Meta Fabien, Rudisill Samuel S, Simon Karissa N, Krych Aaron J, Hevesi Mario
Department of Orthopedic Surgery, Mayo Clinic, Rochester, Minnesota, U.S.A.
Arthrosc Tech. 2024 Apr 16;13(7):102994. doi: 10.1016/j.eats.2024.102994. eCollection 2024 Jul.
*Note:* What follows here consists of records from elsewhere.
-- ==== Sys2Proof/Machine/AluRegister.lean ====
section
/-! DEFINITION. The ten register-ALU instructions (spec/46_alu_register.md R195 to R206): x[rd] <- f(x[rs1], x[rs2]). -/

namespace Sys2Proof.Machine

/-- ADD (R196). -/
def execAdd (rd rs1 rs2 : Reg) (s : State) : Result :=
  s.writeBack rd (aluAdd (s.readReg rs1) (s.readReg rs2))

/-- SUB (R197). -/
def execSub (rd rs1 rs2 : Reg) (s : State) : Result :=
  s.writeBack rd (aluSub (s.readReg rs1) (s.readReg rs2))

/-- SLL (R198). -/
def execSll (rd rs1 rs2 : Reg) (s : State) : Result :=
  s.writeBack rd (aluSll (s.readReg rs1) (shiftAmount (s.readReg rs2)))

/-- SLT (R199). -/
def execSlt (rd rs1 rs2 : Reg) (s : State) : Result :=
  s.writeBack rd (aluSlt (s.readReg rs1) (s.readReg rs2))

/-- SLTU (R200). -/
def execSltu (rd rs1 rs2 : Reg) (s : State) : Result :=
  s.writeBack rd (aluSltu (s.readReg rs1) (s.readReg rs2))

/-- XOR (R201). -/
def execXor (rd rs1 rs2 : Reg) (s : State) : Result :=
  s.writeBack rd (aluXor (s.readReg rs1) (s.readReg rs2))

/-- SRL (R202). -/
def execSrl (rd rs1 rs2 : Reg) (s : State) : Result :=
  s.writeBack rd (aluSrl (s.readReg rs1) (shiftAmount (s.readReg rs2)))

/-- SRA (R203). -/
def execSra (rd rs1 rs2 : Reg) (s : State) : Result :=
  s.writeBack rd (aluSra (s.readReg rs1) (shiftAmount (s.readReg rs2)))

/-- OR (R204). -/
def execOr (rd rs1 rs2 : Reg) (s : State) : Result :=
  s.writeBack rd (aluOr (s.readReg rs1) (s.readReg rs2))

/-- AND (R205). -/
def execAnd (rd rs1 rs2 : Reg) (s : State) : Result :=
  s.writeBack rd (aluAnd (s.readReg rs1) (s.readReg rs2))

end Sys2Proof.Machine
end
Acetabular labral tears are commonly diagnosed in patients with hip or groin pain, most of which occur anterosuperiorly. In some cases, operative intervention in the form of arthroscopic labral repair may be necessary to restore labral function. Posterolateral tears can be technically challenging when using traditional modified anterior portal and anterolateral (AL) portal access owing to a suboptimal drill trajectory. In this article, we describe the establishment of a posterolateral (PL) portal 1 to 2 cm posterior to the tip of the greater trochanter, mirroring the distal-to-proximal trajectory of the AL portal and entering the capsulotomy at the 10-o'clock position. This method highlights that the PL portal is used for drilling and anchor placement, whereas the remaining work is performed through the AL portal. This avoids the use of any shavers or burrs in the PL portal near important neurovascular structures, including the sciatic nerve. Addressing posterolateral labral tears in the 9- to 11-o'clock position using a PL portal can enhance labral fixation, thereby mitigating the risk of suboptimal repairs that can negatively impact postoperative outcomes.
髋臼盂唇撕裂在髋部或腹股沟疼痛患者中很常见,其中大多数发生在髋臼前上方。在某些情况下,可能需要通过关节镜盂唇修复术进行手术干预,以恢复盂唇功能。当使用传统的改良前入路和前外侧(AL)入路时,由于钻孔轨迹不理想,后侧撕裂在技术上具有挑战性。在本文中,我们描述了在大转子尖端后方1至2厘米处建立后外侧(PL)入路,该入路与AL入路从远到近的轨迹相对应,并在10点钟位置进入关节囊切开处。该方法强调PL入路用于钻孔和锚钉置入,而其余操作通过AL入路进行。这避免了在靠近包括坐骨神经在内的重要神经血管结构的PL入路中使用任何刨刀或磨钻。使用PL入路处理9至11点钟位置的后侧盂唇撕裂可增强盂唇固定,从而降低可能对术后结果产生负面影响的修复效果欠佳的风险。